Она не понимала, как контактировать с другими людьми, она не понимала даже, что надо есть еду, когда она лежит перед тобой на тарелке — но постепенно она натренировалась, приспособилась к жизни среди обычных людей, при этом не потеряв своего внутреннего «я». Можете ли вы себе представить положение дел, когда человек видит явления, но не может понять их связи, не осознает причин и следствий? Но при этом видит цвет слов, ощущает звуки так, будто они материальны, и реагирует именно на «вымышленный», невидимый обычным людям мир — для нее ее поведение чрезвычайно ясно и логично.
Папа не жалел времени, чтобы достучаться до Ирис. Иногда это у него получалось, и тогда все преображалось. Мир становился видимым и понятным, комната и вещи становились другими, но только пока папа держал связь с ней.
Ирис ничего не делала сама, только бесцельно слонялась по комнате или сидела под кухонным столом или на качелях, или в каком-нибудь другом укромном уголке. Ее чувства и ее тело существовали отдельно друг от друга. Словно не было контакта между разными системами. […]
Ирис везде слышала слово «Ирис». Оно произносилось разными голосами, и в атмосфере возникали разные цветные язычки. «Ирис» ощущалось, имело некую сущность, говорило о чем-то близком, значило что-то.

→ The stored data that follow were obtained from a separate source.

/-- A STATUS write that clears DROPPED only, with DONE and DROPPED set: DONE stays. -/
theorem witness_IdleBlockSendsNothing_sticky :
    let s := withAccess (busAt true 0x04#32 0x2000#32) { ready with done := true, dropped := true }
    noStatusClear 12 s ∧ s.done = true ∧ s.active = false ∧ ∃ t, step s = .next t ∧ t.done = true ∧ t.dropped = false :=
  ⟨fun a h _ _ => (by cases h; rfl), rfl, rfl, _, rfl, rfl, rfl⟩

theorem witness_OneEventAClock :
    ∃ t, (atCommand 0x24#8 {} 1).nextInput.rstN = true ∧ step (atCommand 0x24#8 {} 1) = .next t := ⟨_, rfl, rfl⟩

theorem witness_EndOfOperationSetsDone :
    ∃ t, (withAccess (busAt true 0x04#32 0x1000#32) lastLutFrame).active = true
      ∧ (withAccess (busAt true 0x04#32 0x1000#32) lastLutFrame).nextInput.rstN = true
      ∧ step (withAccess (busAt true 0x04#32 0x1000#32) lastLutFrame) = .next t ∧ t.active = false := ⟨_, rfl, rfl, rfl, rfl⟩

/-- A clock after which the operation goes on, with no access, and one with a dropped CMD write. -/
theorem witness_EndOfOperationSetsDone_running :
    (∃ t, noStatusClear 12 pollDelay ∧ step pollDelay = .next t ∧ t.active = true)
      ∧ ∃ t, step (withCmd 0x9#32 lastLutFrame) = .next t ∧ t.dropped = true :=
  ⟨⟨_, fun a h _ _ => (by cases h), rfl, rfl⟩, _, rfl, rfl⟩

theorem witness_CommandInLastClockDropped :
    ∃ t, (withCmd 0x9#32 lastLutFrame).active = true ∧ (withCmd 0x9#32 lastLutFrame).nextInput.rstN = true
      ∧ (withCmd 0x9#32 lastLutFrame).nextInput.access = some (busAt true 0x00#32 0x9#32)
      ∧ (busAt true 0x00#32 0x9#32).wf small = true ∧ (busAt true 0x00#32 0x9#32).offset small = 0
      ∧ step (withCmd 0x9#32 lastLutFrame) = .next t ∧ t.active = false :=
  ⟨_, rfl, rfl, rfl, by decide, by decide, rfl, rfl⟩

theorem witness_LutModeOnlyAfterLastLutFrame :
    ∃ t, Inv lastLutFrame ∧ lastLutFrame.nextInput.rstN = true ∧ step lastLutFrame = .next t
      ∧ t.lutMode ≠ lastLutFrame.lutMode ∧ lastLutFrame.active = true ∧ lastLutFrame.frameIdx = 1
      ∧ lastLutFrame.nextInput.stall = false ∧ lastLutFrame.nextInput.txErrI = false :=
  ⟨_, lastLutFrame_inv, rfl, rfl, by decide, rfl, rfl, rfl, rfl⟩

theorem witness_FaultOnlyByAbort :
    ∃ s t, Inv s ∧ step s = .next t ∧ t.life = .fault ∧ s.life ≠ .fault :=
  ⟨{ lastLutFrame with txErrI := true }, _,
    ⟨lastLutFrame_inv.cfg_valid, lastLutFrame_inv.mem_wf, rfl, ⟨rfl, rfl, rfl, rfl⟩, fun h => Bool.noConfusion h,
      fun _ => lastLutFrame_inv.running rfl⟩,
    rfl, rfl, by decide⟩

theorem witness_TraceStaysInAlphabet :
    ∃ t, Inv lastLutFrame ∧ (∀ e ∈ lastLutFrame.log, eventAllowed small e = true) ∧ step lastLutFrame = .next t :=
  ⟨_, lastLutFrame_inv, by decide, rfl⟩

theorem witness_StepNumberBounded : Inv lastLutFrame := lastLutFrame_inv

/-- The smallest instance and a two-column one. -/
theorem witness_ImageIndexBijection : { small with width := 8, height := 1 }.valid = true ∧ small.valid = true := by decide

theorem witness_ImageIndexFollowsTheLoop :
    small.valid = true ∧ 5 < small.imgBytes ∧ Params.suggested.width = 128 ∧ Params.suggested.height = 296
      ∧ (atCommand 0x24#8 {} 6).todo = [.cmd 0x24#8 {}, .busyWait] ∧ ({} : Args).source = .image
      ∧ (atCommand 0x24#8 {} 6).frameIdx = 5 + 1 := by decide

theorem ready_quiet : Quiet ready := ⟨rfl, rfl, rfl, rfl, by decide⟩

theorem witness_OperationSendsItsTrace :
    Inv ready ∧ Quiet ready ∧ hostOpOf 0x8#4 = some .displayPartial ∧ CanStart .displayPartial ready ∧ ready.imgLen ≠ 0#32 :=
  ⟨ready_inv, ready_quiet, rfl, ⟨rfl, by decide, by decide⟩, by decide⟩

theorem witness_ResetAndInitTraces : ready.cfg.valid = true := by decide

theorem witness_ArgumentOperationTraces : { ready with lTable := .part }.cfg.valid = true := by decide

theorem witness_FullRedrawTraces : ready.cfg.valid = true := by decide

/-- Both orders of both groups. -/
theorem witness_DisplayPartialTrace :
    small.valid = true ∧ { small with partialPulseBeforeLut := true, partialOptBeforeBorder := true }.valid = true := by decide

theorem witness_OperationSizes :
    { ready with cfg := { small with deepSleepData := none } }.cfg.valid = true := by decide

theorem witness_BusyWaitSamplesAgain :
    pollDelay.cfg.valid = true ∧ pollDelay.active = true ∧ Undisturbed pollDelay ∧ pollDelay.todo = [.busyWait]
      ∧ pollDelay.delayOn = true ∧ Undisturbed (waitingAt true 1 (some 3)) ∧ (waitingAt true 1 (some 3)).delayOn = false
      ∧ (waitingAt true 1 (some 3)).takeInput.busySync = true ∧ 1 + 1 < 3 :=
  ⟨by decide, rfl, ⟨rfl, by decide⟩, rfl, rfl, ⟨rfl, by decide⟩, rfl, rfl, by decide⟩

/-- One clock of a poll delay at its end: the event, and the same action. -/
theorem test_poll_delay_ends :
    (nextOf (sequencerAction { waitingAt true 1 none with delayOn := true, delayCnt := 0 })).map
        (fun t => (t.log, t.todo, t.delayOn))
      = some ([.delay small.busyPollMs], [.busyWait], false) := by decide

/-- INIT at the busy-wait that ends its reset_seq. -/
def initAtSoftReset : State :=
  { ready with
    active := true, opCur := some 0x2#4, lOp := 0x2#4, life := .hardwareReset, stepNo := 7, sync := [false, false],
    todo := .busyWait :: configureProc small ++ setLutProc .full ++ [.setState .lutLoaded] }

theorem initAtSoftReset_inv : Inv initAtSoftReset :=
  ⟨by decide, by decide, rfl, ⟨rfl, rfl, rfl, rfl⟩, fun h => Bool.noConfusion h,
    fun _ => ⟨rfl, rfl, rfl, by decide, by decide, rfl⟩⟩

/-- The clock that ends INIT's reset_seq, a clock that goes on, a normal end and an abort. -/
theorem witness_StateWhileRunning :
    (∃ t, Inv initAtSoftReset ∧ initAtSoftReset.nextInput.rstN = true ∧ hostOpOf initAtSoftReset.lOp = some .init
        ∧ step initAtSoftReset = .next t ∧ t.active = true ∧ t.stepNo = 8)
      ∧ (∃ t, Inv lastLutFrame ∧ step lastLutFrame = .next t ∧ t.active = false ∧ t.result = .ok)
      ∧ (∃ t, step { lastLutFrame with txErrI := true } = .next t ∧ t.active = false ∧ t.result ≠ .ok) :=
  ⟨⟨_, initAtSoftReset_inv, rfl, rfl, rfl, rfl, rfl⟩, ⟨_, lastLutFrame_inv, rfl, rfl, rfl⟩, ⟨_, rfl, rfl, by decide⟩⟩

end Sys2Proof.Tests
end

section
/-! PROOFS. The scope of the model (R5, R6, R10, R70, R71, R102, R170, R190): which parameters a step refuses, that no step
changes a parameter or, but by the host's own writes, the image memory, and that a step sends no line event outside the
alphabet. -/

namespace Sys2Proof

/-! ### The bounds of the parameters (R6, R190) -/

theorem optCommandOk_iff (b : Byte) : optCommandOk b = true ↔ b ∉ fixedCommandBytes := by
  simp [optCommandOk]

theorem Params.valid_iff (p : Params) :
    p.valid = true ↔
      p.width % 8 = 0 ∧ 8 ≤ p.width ∧ p.width ≤ 2048 ∧ 1 ≤ p.height ∧ p.height ≤ 65535 ∧ p.busyTimeoutPolls ≠ some 0
        ∧ p.partialOptCmd ∉ fixedCommandBytes := by
  simp only [Params.valid, Bool.and_eq_true, beq_iff_eq, bne_iff_ne, decide_eq_true_eq, optCommandOk_iff, and_assoc]

theorem Params.imgBytes_mul_eight (p : Params) (h : p.width % 8 = 0) : p.imgBytes * 8 = p.height * p.width := by
  rw [Params.imgBytes, Nat.mul_assoc, Nat.div_mul_cancel (Nat.dvd_of_mod_eq_zero h)]

end Sys2Proof

namespace Sys2Proof.Machine

theorem step_invalid (s : State) (h : ¬ s.cfg.valid = true) : step s = .refused .invalidInstance := by
  simp [step, clock, h]

/-- Settles O10: parameters outside the bounds do not meet `Params.valid`, which a clock checks before all else. -/
theorem instanceOutsideBoundsRefused : Obligations.InstanceOutsideBoundsRefused := by
  intro s
  refine ⟨fun hout => step_invalid s fun hvalid => ?_, s.cfg.imgBytes_mul_eight⟩
  obtain ⟨hmod, hlo, hhi, hpos, hmax, -, hopt⟩ := (Params.valid_iff s.cfg).mp hvalid
  rcases hout with h | h | h | h | h | h
  · exact h hmod
  · omega
  · omega
  · omega
  · omega
  · exact hopt h

/-! ### The phases of a clock -/

/-- A register write changes registers of the block only: nothing outside it, no event, no image read and no line. -/
theorem writeReg_outside (off : Nat) (v : Word) (s : State) :
    sameOutside s (writeReg off v s) ∧ sameTrace s (writeReg off v s) := by
  unfold writeReg
  split <;> exact ⟨⟨rfl, rfl, fun _ => rfl, rfl, rfl, rfl, rfl, rfl, rfl⟩, rfl, rfl, rfl⟩

theorem sameOutside_setRdata {s t : State} (h : sameOutside s t) : sameOutside { s with rdata := t.rdata } t := by
  obtain ⟨hcfg, hmem, hread, hin, hrst, hbusy, htx, hsync, -⟩ := h
  exact ⟨hcfg, hmem, hread, hin, hrst, hbusy, htx, hsync, rfl⟩

/-- The host's access changes nothing outside the block but what a read returns; it sends nothing and moves no line. -/
theorem hostPhase_outside {access : Option Access} {s t : State} (h : hostPhase access s = .next t) :
    sameOutside { s with rdata := t.rdata } t ∧ sameTrace s t := by
  cases access with
  | none =>
    cases h
    exact ⟨(Kept.refl s).2.2.1, rfl, rfl, rfl⟩
  | some a =>
    replace h : hostAccess a s = .next t := h
    rcases hostAccess_cases a s with ⟨-, e⟩ | ⟨-, -, e⟩ | ⟨-, -, -, e⟩ | ⟨-, -, -, e⟩ <;> rw [e] at h
    · cases h
    · cases h
      exact ⟨(Kept.refl _).2.2.1, rfl, rfl, rfl⟩
    · cases h
      obtain ⟨hout, htrace⟩ := writeReg_outside (a.offset s.cfg) a.data s
      exact ⟨sameOutside_setRdata hout, htrace⟩
    · cases h
      obtain ⟨-, hout, htrace⟩ := acceptCommand_sends_nothing (opField a.data) (planOf (opField a.data)) s
      exact ⟨sameOutside_setRdata hout, htrace⟩

theorem sequencerPhase_cases {running stall : Bool} {s t : State} (h : sequencerPhase running stall s = .next t) :
    sequencerAction s = .next t ∨ t = s := by
  unfold sequencerPhase at h
  split at h
  · exact .inl h
  · cases h
    exact .inr rfl

theorem sequencerPhase_kept {running stall : Bool} {s t : State} (h : sequencerPhase running stall s = .next t) :
    Kept s t := by
  rcases sequencerPhase_cases h with h | rfl
  · exact sequencerAction_kept s t h
  · exact Kept.refl t

/-- Settles O40: of the phases of a clock, only taking the inputs writes image memory, and it does the host's writes; block
reset keeps both. -/
theorem onlyHostWritesImageMemory : Obligations.OnlyHostWritesImageMemory := by
  intro s t h
  obtain ⟨-, ⟨-, rfl⟩ | ⟨-, u, v, hu, hv, rfl⟩⟩ := step_cases s t h
  · exact ⟨rfl, rfl⟩
  · obtain ⟨⟨hcfg, hmem, -⟩, -⟩ := hostPhase_outside hu
    have kept := sequencerPhase_kept hv
    exact ⟨kept.cfg.trans hcfg, kept.mem.trans hmem⟩

/-! ### The alphabet of the trace (R10, R102, R170) -/

/-- `t`'s trace is that of `s`, or one event longer, an event the block may produce. -/
def AddsAllowedEvent (s t : State) : Prop :=
  t.log = s.log ∨ ∃ e, eventAllowed s.cfg e = true ∧ t.log = e :: s.log

@[simp] theorem finishAction_log (s : State) : (finishAction s).log = s.log := (finishAction_trace s).1.1

theorem rstAction_log (v : Bool) (s : State) : (rstAction v s).log = .rst v :: s.log := finishAction_log _

theorem delayTick_adds (ms : Nat) (atEnd : State → State) (s : State) (hend : ∀ u, (atEnd u).log = u.log) :
    AddsAllowedEvent s (delayTick ms atEnd s) := by
  rcases delayTick_cases ms atEnd s with ⟨-, h⟩ | ⟨-, -, h⟩ | ⟨-, -, h⟩ <;> rw [h]
  · exact .inl rfl
  · exact .inr ⟨.delay ms, rfl, hend _⟩
  · exact .inl rfl

theorem busyWaitAction_adds (s : State) : AddsAllowedEvent s (busyWaitAction s) := by
  rcases busyWaitAction_cases s with ⟨-, h⟩ | ⟨-, -, h⟩ | ⟨-, -, -, h⟩ | ⟨-, -, -, h⟩ <;> rw [h]
  · exact delayTick_adds _ id s fun _ => rfl
  · exact .inr ⟨.poll false, rfl, finishAction_log _⟩
  · exact .inr ⟨.poll true, rfl, rfl⟩
  · exact .inr ⟨.poll true, rfl, rfl⟩

/-- A byte that decodes as a panel command may be the one byte of a CMD frame. -/
theorem cmdFrame_allowed {p : Params} {b : Byte} {i : Instr} (h : decode p.partialOptCmd (.commandByte b) = .ok i) :
    eventAllowed p (.frame .cmd [b]) = true := by
  simp only [eventAllowed, Bool.or_eq_true, List.contains_iff_mem, beq_iff_eq]
  cases hb : commandOf b with
  | some j => exact .inl (commandOf_some b (by rw [hb]; rfl))
  | none =>
    by_cases hopt : b = p.partialOptCmd
    · exact .inr hopt
    · simp [decode, hb, hopt] at h

/-- Only 0x32 sends a bulk frame, of the 153 bytes of R98. -/
theorem dataOf_ne_bulk_nil (p : Params) (a : Args) (i : Instr) : dataOf p a i ≠ .bulk [] := by
  intro h
  cases i with
  | writeLut =>
    injection h with h
    have hlen := congrArg List.length h
    simp at hlen
  | writeRamBw | writeRamRed =>
    cases hs : a.source <;> simp [dataOf, ramData, hs] at h
  | _ => cases h

theorem dataFrame_ne_nil (d : FrameData) (k : Nat) (s : State) (h : d ≠ .bulk []) : (dataFrame d k s).1 ≠ [] := by
  cases d with
  | bulk bs => simpa [dataFrame] using h
  | _ => exact List.cons_ne_nil _ _

theorem dataFrame_log (d : FrameData) (k : Nat) (s : State) : (dataFrame d k s).2.log = s.log := by
  rcases dataFrame_state d k s with h | ⟨a, h⟩ <;> simp [h]

theorem sendCommand_adds {b : Byte} {d : FrameData} {s t : State} (hcmd : eventAllowed s.cfg (.frame .cmd [b]) = true)
    (hdata : d ≠ .bulk []) (h : sendCommand b d s = .next t) : AddsAllowedEvent s t := by
  rcases sendCommand_cases b d s with ⟨-, e⟩ | ⟨-, -, e⟩ | ⟨-, e⟩ <;> rw [e] at h
  · cases h
    exact .inr ⟨_, hcmd, (afterFrame_log _ _).1⟩
  · cases h
    refine .inr ⟨.frame .data (dataFrame d (s.frameIdx - 1) s).1, ?_, ?_⟩
    · simpa [eventAllowed] using dataFrame_ne_nil d _ s hdata
    · rw [(afterFrame_log _ _).1, emitFrame_log, dataFrame_log]
  · cases h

Папа понимал, что Ирис не понимает, что Ирис — человек, девочка, такой же ребенок, как другие дети. Он думал, что должен научить ее. Дать ей представление о том, что такое вообще Ирис. Он понимал, что что-то не срабатывает в ее представлении, потому что ни в мыслительном, ни в языковом отношении она не развивалась, как ее брат. Она, конечно, иногда подражала взрослым и много говорила сама с собой, но это было не осмысленно, не так, как у других детей.
Он прикрепил зеркало к дверце платяного шкафа, ставил Ирис перед ним, а сам становился рядом с ней и показывал. Он поворачивал ее голову к ее изображению в зеркале и не позволял ей смотреть в другую сторону. «Ирис», — говорил он, показывал на нее и снова говорил: «Ирис, Ирис». Ирис стояла перед зеркалом. «Ирис, Ирис, Ирис…» Ирис ничего не видела в зеркале, там было какое-то движение, что-то качалось и двигалось, «Ирис, Ирис, Ирис», было весело, чувствовалась папина атмосфера, девочка задирала голову и хохотала.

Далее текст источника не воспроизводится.